The idea is that each policy command is almost like a shell command, but with the ability to reference various data, some defined inline, some obtained by prompting, some obtained by running some external command. Conjunction would be done using ; between commands. Alternation would be as shown above.

I've got an implementation of a significantly simpler subset, written in bash. Bash is not a good language for this. But bash + jq is a decent combination for implementing an evaluator for policies expressed in JSON.

[nicowilliams]

FWIW: https://github.com/osresearch/safeboot/pull/144

This is an exploration of what I'd like in a policy language.

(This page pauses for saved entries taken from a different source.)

theorem encode_of_decode (h : decode w = .ok i) : encode i = w &&& usedBits i := by
  have hop := opcode_of_decode h
  unfold decode at h
  split at h <;> cases h <;> simp only [encode, hop]
  case h_1 | h_2 | h_3 | h_4 | h_5 | h_6 | h_7 =>
    exact standardWord_eq_and (regBits_and_allOnes _) (regBits_and_allOnes _) (regBits_and_allOnes _)
  case h_8 => exact standardWord_eq_and (regBits_and_zero _) (regBits_and_zero _) (regBits_and_zero _)
  case h_9 | h_13 => exact standardWord_eq_and (regBits_and_zero _) (regBits_and_allOnes _) (regBits_and_allOnes _)
  case h_10 | h_11 | h_12 =>
    exact standardWord_eq_and (regBits_and_zero _) (regBits_and_zero _) (regBits_and_allOnes _)
  case h_14 => exact (immediateWord_fields w).trans BitVec.and_allOnes.symm

/-- Settles O3: the canonical word of each layout, field by field. -/
theorem encodeOfDecode : Obligations.EncodeOfDecode := fun _ _ => encode_of_decode

/-! ## Ignored bits (R98; log entry 15) -/

/-- `usedBits` by opcode number (R96): instructions of one opcode read the same bits. -/
def opcodeUsedBits (op : BitVec 4) : Word :=
  match op.toNat with
  | 7 => 0xF0000000#32
  | 8 | 12 => 0xF000003F#32
  | 9 | 10 | 11 => 0xF0000007#32
  | 13 => 0xFFFFFFFF#32
  | _ => 0xF00001FF#32

theorem usedBits_eq_opcodeUsedBits (i : Instr) : usedBits i = opcodeUsedBits i.opcode := by cases i <;> rfl

/-- Every instruction reads the whole opcode field. -/
theorem opcode_and_usedBits (w : Word) (i : Instr) : opcode (w &&& usedBits i) = opcode w := by
  have hall : opcode (usedBits i) = BitVec.allOnes 4 := by cases i <;> simp only [usedBits] <;> decide
  calc opcode (w &&& usedBits i) = opcode w &&& opcode (usedBits i) := BitVec.extractLsb_and
    _ = opcode w := by rw [hall, BitVec.and_allOnes]

theorem decode_ok_of_opcode_eq (hop : opcode v = opcode w) (h : decode w = .ok i) : ∃ j, decode v = .ok j := by
  cases hv : decode v with
  | ok j => exact ⟨j, rfl⟩
  | error e =>
    have hbad := decode_error_iff.1 ⟨e, hv⟩
    rw [← toNat_opcode, hop, toNat_opcode] at hbad
    obtain ⟨e', he'⟩ := decode_error_iff.2 hbad
    cases h.symm.trans he'

/-- Settles O4: both words have the canonical word of their instructions in common, which decodes to either. -/
theorem ignoredBitsChangeNothing : Obligations.IgnoredBitsChangeNothing := by
  intro w v i hw hbits
  have hop : opcode v = opcode w := by rw [← opcode_and_usedBits v i, hbits, opcode_and_usedBits]
  obtain ⟨j, hv⟩ := decode_ok_of_opcode_eq hop hw
  have hused : usedBits j = usedBits i := by
    rw [usedBits_eq_opcodeUsedBits, usedBits_eq_opcodeUsedBits, opcode_of_decode hv, opcode_of_decode hw, hop]
  have henc : encode j = encode i := by rw [encode_of_decode hv, encode_of_decode hw, hused, hbits]
  rw [hv, ← decode_encode j, henc, decode_encode]

/-- Settles O5: the decoder runs on each word. -/
theorem writtenWordsDecode : Obligations.WrittenWordsDecode := by
  unfold Obligations.WrittenWordsDecode
  decide

/-! ## The bytes of an image (20_memory.md R64) -/

theorem toNat_wordOfBytes (b0 b1 b2 b3 : Byte) :
    (wordOfBytes b0 b1 b2 b3).toNat =
      b0.toNat * 2 ^ 24 + b1.toNat * 2 ^ 16 + b2.toNat * 2 ^ 8 + b3.toNat := by
  simp only [wordOfBytes, toNat_append_add]
  omega

/-- The four bytes of the word at index `k`, the first most significant. -/
def imageWordAt (B : List Byte) (k : Nat) : Word :=
  wordOfBytes (B.getD (4 * k) 0#8) (B.getD (4 * k + 1) 0#8) (B.getD (4 * k + 2) 0#8) (B.getD (4 * k + 3) 0#8)

theorem wordsOfBytes_of_aligned (B : List Byte) (h : B.length % 4 = 0) :
    ∃ W, wordsOfBytes B = some W ∧ W.length = B.length / 4 ∧
      ∀ k, k < W.length → W.getD k 0#32 = imageWordAt B k := by
  induction B using wordsOfBytes.induct with
  | case1 => exact ⟨[], rfl, rfl, fun k hk => absurd hk (Nat.not_lt_zero k)⟩
  | case2 b0 b1 b2 b3 rest ih =>
    simp only [List.length_cons] at h
    obtain ⟨W, hW, hlen, hget⟩ := ih (by omega)
    refine ⟨wordOfBytes b0 b1 b2 b3 :: W, by simp [wordsOfBytes, hW], ?_, fun k hk => ?_⟩
    · simp only [List.length_cons, hlen]
      omega
    · cases k with
      | zero => rfl
      | succ k => exact hget k (Nat.lt_of_succ_lt_succ hk)
  | case3 B hnil hcons =>
    match B, h with
    | [], _ => exact (hnil rfl).elim
    | [_], h | [_, _], h | [_, _, _], h => simp at h
    | b0 :: b1 :: b2 :: b3 :: rest, _ => exact (hcons b0 b1 b2 b3 rest rfl).elim

theorem imageWords_of_wellFormed {B : List Byte} (h : imageWellFormed B = true) : imageWords B = wordsOfBytes B :=
  if_pos h

theorem imageWords_of_unaligned {B : List Byte} (h : B.length % 4 ≠ 0) : imageWords B = none := by
  simp [imageWords, imageWellFormed, h]

/-- Settles O6: `wordsOfBytes` takes four bytes at a time, and the test of the length is made before it. -/
theorem imageBytesAreBigEndianWords : Obligations.ImageBytesAreBigEndianWords := by
  refine ⟨fun B h4 hmax => ?_, fun B cfg e h4 => ?_⟩
  · obtain ⟨W, hW, hlen, hget⟩ := wordsOfBytes_of_aligned B h4
    refine ⟨W, (imageWords_of_wellFormed (by simp [imageWellFormed, h4, hmax])).trans hW, hlen, fun k hk => ?_⟩
    rw [hget k hk]
    exact toNat_wordOfBytes ..
  · have hnone := imageWords_of_unaligned h4
    exact ⟨hnone, by rw [State.bootImage, hnone]; rfl⟩

end Sys2Proof
end

section
/-! 10_state.md section 9 and 70_reset_and_hazards.md section 1: the state after reset, and its invariant. -/

namespace Sys2Proof.Machine

/-! ## A segment as its words (log entry 1) -/

theorem segment_words_getElem? (g : Segment) (k : Nat) : g.words[k]? = g.read k := by
  by_cases h : k < g.length <;> simp [Segment.words, Segment.read, h]

theorem segment_words_ext {g : Segment} {ws : List Word} (h : ∀ k, g.read k = ws[k]?) : g.words = ws :=
  List.ext_getElem? fun k => (segment_words_getElem? g k).trans (h k)

theorem words_ofWords (ws : List Word) : (Segment.ofWords ws).words = ws :=
  segment_words_ext (segment_read_ofWords ws)

theorem words_zeros (n : Nat) : (Segment.zeros n).words = List.replicate n 0#32 :=
  segment_words_ext fun k => by rw [segment_read_zeros, List.getElem?_replicate]

/-! ## The reset state (10_state.md R41) -/

section
variable (cfg : Config) (e : InputEnv) (W : List Word)

@[simp] theorem boot_segs : (State.boot cfg e W).mem.segs = [.seg (Segment.ofWords W)] := rfl
@[simp] theorem boot_free : (State.boot cfg e W).mem.free = [] := rfl
@[simp] theorem boot_segment_zero : (State.boot cfg e W).mem.segment 0 = some (Segment.ofWords W) := rfl

/-- The table after reset has one entry (20_memory.md R60). -/
theorem boot_segment_of_ne_zero {id : Nat} (h : id ≠ 0) : (State.boot cfg e W).mem.segment id = none := by
  obtain ⟨k, rfl⟩ := Nat.exists_eq_succ_of_ne_zero h
  rfl

theorem boot_read (off : Nat) : (State.boot cfg e W).mem.read 0 off =
    if h : off < W.length then .ok W[off] else .error .offsetFault := by
  rw [memory_read_of_segment (boot_segment_zero cfg e W), ofWords_length]
  by_cases h : off < W.length
  · have hword := (segment_read_eq_some.1 ((segment_read_ofWords W off).trans (List.getElem?_eq_getElem h))).2
    simp [h, hword]
  · simp [h]

theorem boot_reg (r : Reg) : (State.boot cfg e W).reg r = 0#32 := by
  simp [State.boot, State.reg, State.reset]

theorem boot_memInv (hcfg : cfg.wf = true) (hW : W.length ≤ maxImageWords) :
    MemInv cfg.maxIds (State.boot cfg e W).mem where
  wf := by simp [Memory.wf, Slot.wf, ofWords_wf]
  programLive := memory_live_of_segment (boot_segment_zero cfg e W)
  freeNodup := List.nodup_nil
  freeIffTomb := fun id => by simp [List.getElem?_singleton]
  tableBound := (of_decide_eq_true hcfg).1
  lengthBound := fun f hf => by
    obtain rfl := List.mem_singleton.1 hf
    exact hW

theorem boot_stateInv (hcfg : cfg.wf = true) (hW : W.length ≤ maxImageWords) : StateInv (State.boot cfg e W) :=
  (boot_memInv cfg e W hcfg hW).stateInv (s := State.boot cfg e W) hcfg (iff_of_true rfl RunState.noConfusion)
    Bool.noConfusion

end

/-- `State.reset` is reset with the empty image and R7's defaults (log entry 10). -/
theorem reset_eq_boot : State.reset = State.boot Config.default (InputEnv.standard []) [] := rfl

end Sys2Proof.Machine

namespace Sys2Proof

open Machine

/-- Settles O7: segment 0 is `Segment.ofWords W`, whose words are `W`. -/
theorem resetInstallsTheImage : Obligations.ResetInstallsTheImage := fun cfg e W =>
  ⟨⟨Segment.ofWords W, boot_segs cfg e W, words_ofWords W⟩, boot_read cfg e W,
    fun id hid => by rw [Memory.live, boot_segment_of_ne_zero cfg e W hid]; rfl, boot_free cfg e W, rfl, rfl⟩

/-- Settles O9: a host reset is `State.boot` with the state's parameters, and uses nothing else of the state. -/
theorem resetClearsTheRest : Obligations.ResetClearsTheRest := fun s e W =>
  ⟨boot_reg s.cfg e W, rfl, rfl, rfl, rfl, rfl, rfl, fun s' hcfg => by rw [State.hostReset, hcfg, State.hostReset]⟩

/-- Settles O11: the memory after reset is one segment in canonical form, and nothing is asked. -/
theorem bootMeetsTheInvariant : Obligations.BootMeetsTheInvariant := boot_stateInv

/-- Settles O10: `State.reset` is a boot with the empty image. -/
theorem resetMeetsTheInvariant : Obligations.ResetMeetsTheInvariant := by
  rw [Obligations.ResetMeetsTheInvariant, reset_eq_boot]
  exact boot_stateInv _ _ _ (by decide) (Nat.zero_le _)

end Sys2Proof
end

section
/-! 40_execution_cycle.md section 1 and 60_exceptions.md: what a step of a running core can be, and runs. -/

namespace Sys2Proof.Machine

variable {s t : State} {i : Instr} {w : Word} {k : Cause}

/-! ## The step -/

theorem exec_answers_next (i : Instr) (s : State) : ∃ t, exec i s = .next t := by
  rcases completes_or_faults i s with ⟨t, hc⟩ | ⟨k, hk⟩
  · exact ⟨t, exec_of_completes hc⟩
  · exact ⟨s.raise k, exec_of_faults hk⟩

/-- A running core whose segment 0 is not live stops the model (log entry 9). -/
theorem step_of_no_program (hr : s.run = .running) (hdead : s.mem.live 0 = false) :
    step s = .fault .noProgramSegment := by
  rw [step_of_running hr, fetch_noProgram.2 (memory_live_eq_false.1 hdead)]
  rfl

/-- Every other state has a next state. -/
theorem step_answers_next (h : s.run = .running → s.mem.live 0 = true) : ∃ t, step s = .next t := by
  by_cases hr : s.run = .running
  · cases hf : s.fetch with
    | noProgram =>
      have hdead := memory_live_eq_false.2 (fetch_noProgram.1 hf)
      exact absurd (hdead.symm.trans (h hr)) Bool.noConfusion
    | outside => exact ⟨_, step_of_fetch_outside hr hf⟩
    | word w =>
      cases hd : decode w with
      | error e => exact ⟨_, step_of_undefined hr hf hd⟩
      | ok i => rw [step_of_decoded hr hf hd]; exact exec_answers_next i s
  · exact ⟨s, step_of_not_running hr⟩

/-- Taking a fault is the whole of the step's effect (R221; log entry 14). -/
theorem raise_faultTaken (s : State) (k : Cause) : FaultTaken k s (s.raise k) :=
  ⟨raise_run s k, raise_cause s k, raise_reg s k, raise_pc s k, ⟨raise_mem s k, fun _ _ => rfl⟩,
    rfl, rfl, rfl, rfl, rfl⟩

/-- An instruction that faults answers the state of the fault entry. -/
theorem exec_faultTaken (h : Faults i s k) : ∃ t, exec i s = .next t ∧ FaultTaken k s t :=
  ⟨s.raise k, exec_of_faults h, raise_faultTaken s k⟩

/-- An instruction after which the core is not aborted has completed. -/
theorem completes_of_exec (h : exec i s = .next t) (ht : t.run ≠ .aborted) : Completes i s t := by
  rcases exec_next.1 h with hc | ⟨k, -, rfl⟩
  · exact hc
  · exact absurd (raise_run s k) ht

/-- A step of a terminal state leaves it; a step of a running core takes a fault, or the instruction at `(0, pc)`
completes. -/
theorem step_effect (h : step s = .next t) :
    (s.run ≠ .running ∧ t = s) ∨ (∃ k, t = s.raise k) ∨
    ∃ w i, s.mem.read 0 s.pc.toNat = .ok w ∧ decode w = .ok i ∧ Completes i s t := by
  rcases step_cases h with hn | ⟨-, -, rfl⟩ | ⟨-, w, e, -, -, rfl⟩ | ⟨-, w, i, hf, hd, he⟩
  · exact .inl hn
  · exact .inr (.inl ⟨_, rfl⟩)
  · exact .inr (.inl ⟨_, rfl⟩)
  · rcases exec_next.1 he with hc | ⟨k, -, rfl⟩
    · exact .inr (.inr ⟨w, i, fetch_word.1 hf, hd, hc⟩)
    · exact .inr (.inl ⟨k, rfl⟩)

Yes, it's a prototype written in Bash (because it's in Safeboot, which is Bash).

Things I definitely want:

• to use artifacts such as public keys of signers for TPM2_PolicySigned() and TPM2_PolicyAuthorize(), policyRef values, PCR values, etc., and:
  • to allow the caller to provide some such artifacts (in my prototype the caller of sbin/tpm2-policy can provide these)
  • to allow the policy to include in it some such artifacts (in my prototype the policy script can embed these as here documents)
• to be able to construct artifacts during the execution of the policy (e.g., names/handles/saved contexts for keys imported and loaded during execution of the policy) (in my prototype the script can create artifacts in the current directory only, and can use artifacts only from it too, and the current directory is a temporary directory)
• to refer to external sub-policies (e.g., ones authorized by TPM2_PolicyAuthorize()
  • possibly to download them as necessary
• to prompt for authValues (passwords)
• support for TPM2_PolicyOr(), of course
• some PKIX support: for validating certificates for policy signers/authorizers, for example

I don't need looping. Conditionals are mostly interesting for reasons to do with TPM2_PolicyOr().

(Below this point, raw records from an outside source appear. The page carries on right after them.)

-- ==== Sys2Proof/Machine/Admission.lean ====
section
/-! DEFINITION. Demand Admission and the Freshness Timer (chapter 6). -/

namespace Sys2Proof.Machine

/-- Demands are judged in ARMED, ACTIVE and FALLBACK (R97). -/
def Mode.takesDemand : Mode → Bool
  | .armed | .active | .fallback => true
  | .pass | .isolated => false

/-- The source is admitted for DEMAND: no source while the map is EMPTY, otherwise by its entry (R98, R144). -/
def State.demandAdmitted (s : State) (source : Nat) : Bool :=
  s.services.map ≠ .empty && (s.tables.map[source]?.elim false fun e => e.demand)

/-- The demand record a DEMAND body carries (R182). -/
def DemandRecord.ofFrame (f : Frame) : DemandRecord :=
  { source := f.source
    sequence := f.body.getD 0 0
    demand := wordOf (f.body.getD 1 0) (f.body.getD 2 0)
    reference := wordOf (f.body.getD 3 0) (f.body.getD 4 0)
    band := f.body.getD 5 0
    retarder := f.body.getD 6 0 }

/-- Check 3: the body holds all five fields, and demand and reference speed lie in range (R99). -/
def demandBodyValid (f : Frame) : Bool :=
  7 ≤ f.body.length && (DemandRecord.ofFrame f).demand.toNat ≤ 1000 &&
    (DemandRecord.ofFrame f).reference.toNat ≤ 1500

/-- Check 4: newer than the last sequence, modulo 256 (R100). -/
def sequenceNewer (last : Option Byte) (sequence : Byte) : Bool :=
  match last with
  | none => true
  | some l => 1 ≤ (sequence - l).toNat && (sequence - l).toNat ≤ 127

/-- The re-entry count after a take (R102). -/
def reentryAfter (last : Option Byte) (sequence : Byte) (count : Nat) : Nat :=
  match last with
  | none => 1
  | some l => if sequence = l + 1 then (if count < 255 then count + 1 else 255) else 1

/-- Steps 1 to 4 of a take: the record, the last sequence, the preset, the re-entry count (R101). -/
def State.takeRecord (s : State) (d : DemandRecord) : State :=
  { s with
    record := some d
    lastSequence := some d.sequence
    timer := .running s.tables.freshnessSpan
    reentryCount := reentryAfter s.lastSequence d.sequence s.reentryCount }

/-- The take of a demand (R101), with the claim of step 5. -/
def State.takeDemand (s : State) (d : DemandRecord) : State :=
  (s.takeRecord d).demandTakenClaim d.demand.toNat

/-- The judging of a DEMAND frame by checks 1 to 4 (6.2, R97 to R101). -/
def State.judgeDemand (s : State) (f : Frame) : State :=
  if !(stationValid s.station && s.mode.takesDemand) then s
  else if !s.demandAdmitted f.source.toNat then s.raise .sourceRefused f.source.toNat
  else if !demandBodyValid f then s.raise .frameDamaged 3
  else if !sequenceNewer s.lastSequence (DemandRecord.ofFrame f).sequence then s
  else s.takeDemand (DemandRecord.ofFrame f)

/-- DEMAND_FRAME (R96): the frame is forwarded unchanged whatever Demand Admission decides. -/
def execDemandFrame (s : State) : Host.Outcome State Fault Refusal :=
  .next <| s.take .demandFrame fun e s =>
    (s.judgeDemand (Frame.ofContent (contentOf e.bytes)), contentOf e.bytes)

/-- TIMER_STEP (R103): a RUNNING timer decreases by 1; a HELD one does not count. At 0 the expiry is due (log 4). -/
def execTimerStep (s : State) : Host.Outcome State Fault Refusal :=
  .next <|
    match s.timer with
    | .held => s
    | .running r => { s with timer := .running (r - 1) }

/-- The expiry of R105: DEMAND_LOST with the mode as detail, the preset, re-entry count 0, last sequence none,
and the claim. -/
def State.expire (s : State) : State :=
  let lost := s.raise .demandLost s.mode.code
  { lost with timer := .running s.tables.freshnessSpan, reentryCount := 0, lastSequence := none }.faultClaim

/-- EXPIRY (R105): when the remaining of a RUNNING timer has reached 0; after a preset or a HELD timer it does not
happen (R91, R104, R106). -/
def execExpiry (s : State) : Host.Outcome State Fault Refusal :=
  .next (if s.timer = .running 0 then s.expire else s)

end Sys2Proof.Machine
end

Safeboot.dev PR #144 isn't ready, and may well never finish, but it has much of the above and could easily be extended to do what it doesn't already.

[nicowilliams]

An epiphany I had recently is that for most TPM use cases there is one or maybe two commands that one wishes to execute with some saved key(s) that might have policies associated with them that might use other keys that have policies associated with them, and so on. It's not just TPM 2.0 EA policy that needs a language, but that even a sequence of desired commands, each with various parameters, needs a language.

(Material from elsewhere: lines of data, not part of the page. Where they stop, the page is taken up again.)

-- ==== Sys2Proof/Tests/Slice0.lean ====
section
/-! SUPPORT. Small tests: ill-formed commands, figures worked in the spec, and for every statement with hypotheses one
theorem that shows states and operands which meet them, at the ends of their ranges. -/

namespace Sys2Proof.Tests

open Sys2Proof Sys2Proof.Machine

/-! ### Well-formedness and words -/

theorem test_straps_above_7_are_ill_formed : (Instr.deviceReset 8 (PerChan.all false)).WellFormed = false ∧
    (Instr.deviceReset 7 (PerChan.all true)).WellFormed = true := by decide

theorem test_codes_above_1023_are_ill_formed : (Instr.sample 1024 0).WellFormed = false ∧
    (Instr.sample 0 1024).WellFormed = false ∧ (Instr.sample 1023 1023).WellFormed = true := by decide

theorem test_no_row_gives_bits : decodeTableWord 8 1 = none ∧ decodeTableWord 0 0 = none := by decide

/-! ### Figures of the spec -/

/-- The conversions worked in 3.6, and the ends of the range of R42. -/
theorem test_code_pressures :
    [493, 498, 102, 51, 920, 972].map codePressure = [477, 484, 0, 0, 1000, 1000] ∧
      [50, 51, 972, 973].map codeValid = [false, true, true, false] := by decide

/-- The slips of the example in 2.10, at reference 360 with 36 speed units a tooth. -/
theorem test_slips_of_2_10 :
    [10, 9, 8, 7, 6].map (fun teeth => slipOf false 360 50 (wheelSpeed teeth 9216)) = [0, 100, 200, 300, 400] := by
  decide

/-- The frame of 12.5, with the check code the polynomial gives. -/
theorem test_check_code_of_12_5 :
    checkCode [1, 0, 0, 7, 0x28, 0x01, 0x2C, 0x01, 0x68, 5, 0] = 0x4BB1 := by decide +kernel

/-! ### Small states -/

/-- The Axle Record, Slip Table, Load Table, map and curve of a front axle, as ARM passes them. -/
def tables : Tables :=
  { axle := #v[1, 650, 10, 8, 6, 400, 200, 6, 120, 10, 3, 9216, 9216, 4, 4, 0, 0, 0]
    map := (Vector.replicate 16 { demand := false, manage := false, ceiling := 0 }).set 0
      { demand := true, manage := true, ceiling := 0 }
    load := Vector.replicate 8 { curve := 1, factor := 160, shift := 1 }
    slip := #v[120, 250, 60, 50, 20, 40, 25, 4]
    curves := (Vector.replicate 4 (Vector.replicate 25 0)).set 1
      #v[4, 0, 0, 80, 30, 400, 260, 850, 600, 0, 0, 0, 0, 0, 0, 0, 0, 0, 0, 0, 0, 0, 0, 0, 0] }

def servicesWith (x : Service) : Services :=
  { axle := x, map := x, load := x, slip := x, curves := (Vector.replicate 4 .empty).set 1 x }

/-- PASS with every table of the chain LOADED. -/
def loaded : State := { State.reset with tables := tables, services := servicesWith .loaded, receiver := .ready }

/-- ARMED on those tables. -/
def armed : State := { loaded with mode := .armed, services := servicesWith .inService, timer := .running 10 }

def record : DemandRecord := { source := 0, sequence := 1, demand := 400, reference := 360, band := 5, retarder := 0 }

/-- ACTIVE on those tables, BK in its hold stage, the engaged flag set. -/
def active : State :=
  { armed with
    mode := .active, record := some record, lastSequence := some 1, engaged := true
    latestValid := { left := some 300, right := some 325 }
    channels :=
      { bk := { mode := .engage, period := 200, activeRatio := 120, pendingRatio := 120, phase := 0, latch := false
                pulseRemaining := 0, output := true, due := .nothing }
        li := { Channel.reset with mode := .ratio, period := 400 }
        lx := { Channel.reset with mode := .ratio, period := 400 }
        ri := { Channel.reset with mode := .ratio, period := 400 }
        rx := { Channel.reset with mode := .ratio, period := 400 } } }

/-- An entry that ended COMPLETE, with this content and two check bytes. -/
def received (kind : KindTag) (content : List Byte) : RxEntry :=
  { bytes := content ++ [0, 0], framingFailed := false, status := .finished kind .complete }

def holding (s : State) (e : RxEntry) : State := { s with receiveQueue := [e] }

/-- A DEMAND frame of a source: sequence, demand, reference, load band 5. -/
def demandEntry (source sequence : Byte) (demand reference : Word) : RxEntry :=
  received .demand ([1, 0, source, 7, sequence] ++ bytesOfWords [demand, reference] ++ [5, 0])

def rollEntry (body : List Byte) : RxEntry :=
  received .roll ([2, 0, 0, BitVec.ofNat 8 body.length] ++ body)

/-- A MANAGE frame of source 0: target, level, kind, tag 7, page, offset, count, read mode, done field, data. -/
def manageEntry (target level kind page offset count mode : Byte) (data : List Byte) : RxEntry :=
  received .manage ([3, 0, 0, BitVec.ofNat 8 (9 + data.length), target, level, kind, 7, page, offset, count, mode, 0] ++
    data)

def requestOf (e : RxEntry) : Request := Request.ofFrame (frameOf e)

/-- The record of a wheel in FREE, with this target and measured pressure. -/
def freeWheel (target measured : Nat) : WheelRecord :=
  { WheelRecord.reset with target := target, measured := measured }

/-- The rows of the example in 3.5 in FREE: target and measured pressure, inlet and exhaust ratio. -/
theorem test_ratios_of_3_5 :
    [(300, 250), (300, 280), (300, 295), (300, 310), (200, 240), (126, 235)].map
        (fun p : Nat × Nat => (inletRatio tables (freeWheel p.1 p.2), exhaustRatio tables (freeWheel p.1 p.2))) =
      [(400, 0), (160, 0), (0, 0), (0, 0), (0, 240), (0, 400)] := by decide

/-- Curve 1 at its breakpoints, between two of them and beyond the last, and the chain up to the ceiling. -/
theorem test_chain :
    curvePressure tables 1 400 = 260 ∧ curvePressure tables 1 625 = 430 ∧ curvePressure tables 1 0 = 0 ∧
      curvePressure tables 1 80 = 30 ∧ curvePressure tables 1 850 = 600 ∧ curvePressure tables 1 1000 = 600 ∧
      scaledPressure 600 160 1 = 750 ∧ chainLimited tables { record with demand := 1000 } = 650 := by
  decide +kernel

/-! ### What the hypotheses of the takes ask, as one check -/

def dispatchesNow (s : State) (kind : KindTag) (e : RxEntry) : Bool :=
  e.status = .finished kind .complete && s.transmitQueue.length < 4 && 6 ≤ e.bytes.length &&
    !(frameOf e).damaged && (frameOf e).source.toNat ≤ 15

theorem dispatches_of {s : State} {kind : KindTag} {e : RxEntry} (h : dispatchesNow s kind e = true) :
    (holding s e).Dispatches kind e [] := by
  simp only [dispatchesNow, Bool.and_eq_true, decide_eq_true_eq, Bool.not_eq_true'] at h
  obtain ⟨⟨⟨⟨h1, h2⟩, h3⟩, h4⟩, h5⟩ := h
  exact ⟨⟨rfl, by simp [h1], h2⟩, h1, h3, h4, h5⟩

def carriesNow (s : State) (e : RxEntry) : Bool :=
  dispatchesNow s .manage e && stationValid s.station && 9 ≤ (frameOf e).body.length

theorem carries_of {s : State} {e : RxEntry} (h : carriesNow s e = true) :
    (holding s e).Carries e [] (Request.ofFrame (frameOf e)) := by
  simp only [carriesNow, Bool.and_eq_true, decide_eq_true_eq] at h
  exact ⟨dispatches_of h.1.1, h.1.2, h.2, rfl⟩

def passesNow (s : State) (k : RequestKind) (e : RxEntry) : Bool :=
  let r := Request.ofFrame (frameOf e)
  carriesNow s e && r.target = s.station && r.kindCode = k.code && s.manageAdmitted r.source &&
    wellFormedRequest k r && s.effectiveLevel r ≤ requiredLevel k && modeAllows k s.mode

theorem passes_of {s : State} {k : RequestKind} {e : RxEntry} (h : passesNow s k e = true) :
    (holding s e).Passes k e [] (Request.ofFrame (frameOf e)) := by
  simp only [passesNow, Bool.and_eq_true, decide_eq_true_eq] at h
  obtain ⟨⟨⟨⟨⟨⟨h1, h2⟩, h3⟩, h4⟩, h5⟩, h6⟩, h7⟩ := h
  exact ⟨carries_of h1, h2, h3, h4, h5, h6, h7⟩

/-! ### Witnesses: the frame path and the attention list -/

theorem witness_StepTakesFront : State.reset.pending = [] ∧ active.pending = [] := ⟨rfl, rfl⟩

/-- An empty list, and one with an entry at the ends of the ranges. -/
theorem witness_RaiseMakesOrCounts : State.reset.AttentionSound ∧
    { State.reset with
      attention :=
        [{ kind := .backupFault, detail := 0, repeats := 1, firstSeen := none },
          { kind := .sourceRefused, detail := 15, repeats := 255, firstSeen := some 9 }] }.AttentionSound :=
  ⟨⟨by decide, by decide⟩, ⟨by decide, by decide⟩⟩

def queued (n : Nat) : State := { loaded with receiveQueue := List.replicate n (demandEntry 0 1 0 360) }

theorem witness_FrameStartResult :
    ((queued 3).receiver = .ready ∧ (queued 3).receiveQueue.length < 4) ∧
      ((queued 4).receiver = .ready ∧ 4 ≤ (queued 4).receiveQueue.length) ∧ State.reset.receiver ≠ .ready := by
  decide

Given such a language it should be possible to have a trivial API/CLI to execute the desired commands and all the possibly many commands impliedly necessary.

The only things the user should have to furnish are:

• the description of the command(s) desired
• values for any parameters required by those commands' objects/policies
  • these could be prompted for when not given explicitly

Then using TPMs could be very very easy.

One thing I think we need to never lose track of is the need to as much as possible always use a tpmKey for TPM2_StartAuthSession so that all sensitive parameters can be encrypted and so that all command / response parameters can be integrity protected via HMAC sessions. Obviously some commands must sometimes be executed outside the protection of HMAC sessions, like TPM2_CreatePrimary to "create" the tpmKey objects, but it should always be possible to check that the created primary's public key matches expectations (i.e., previously enrolled EKs, etc.). But in general it should be possible to authenticate the TPM to the user and to secure the communications with the TPM so that even if there is a local attacker -or even if the TPM is remote over a public network- the execution of the desired commands is secure.

[williamcroberts]

An epiphany I had recently is that for most TPM use cases there is one or maybe two commands that one wishes to execute with some saved key(s) that might have policies associated with them that might use other keys that have policies associated with them, and so on. It's not just TPM 2.0 EA policy that needs a language, but that even a sequence of desired commands, each with various parameters, needs a language.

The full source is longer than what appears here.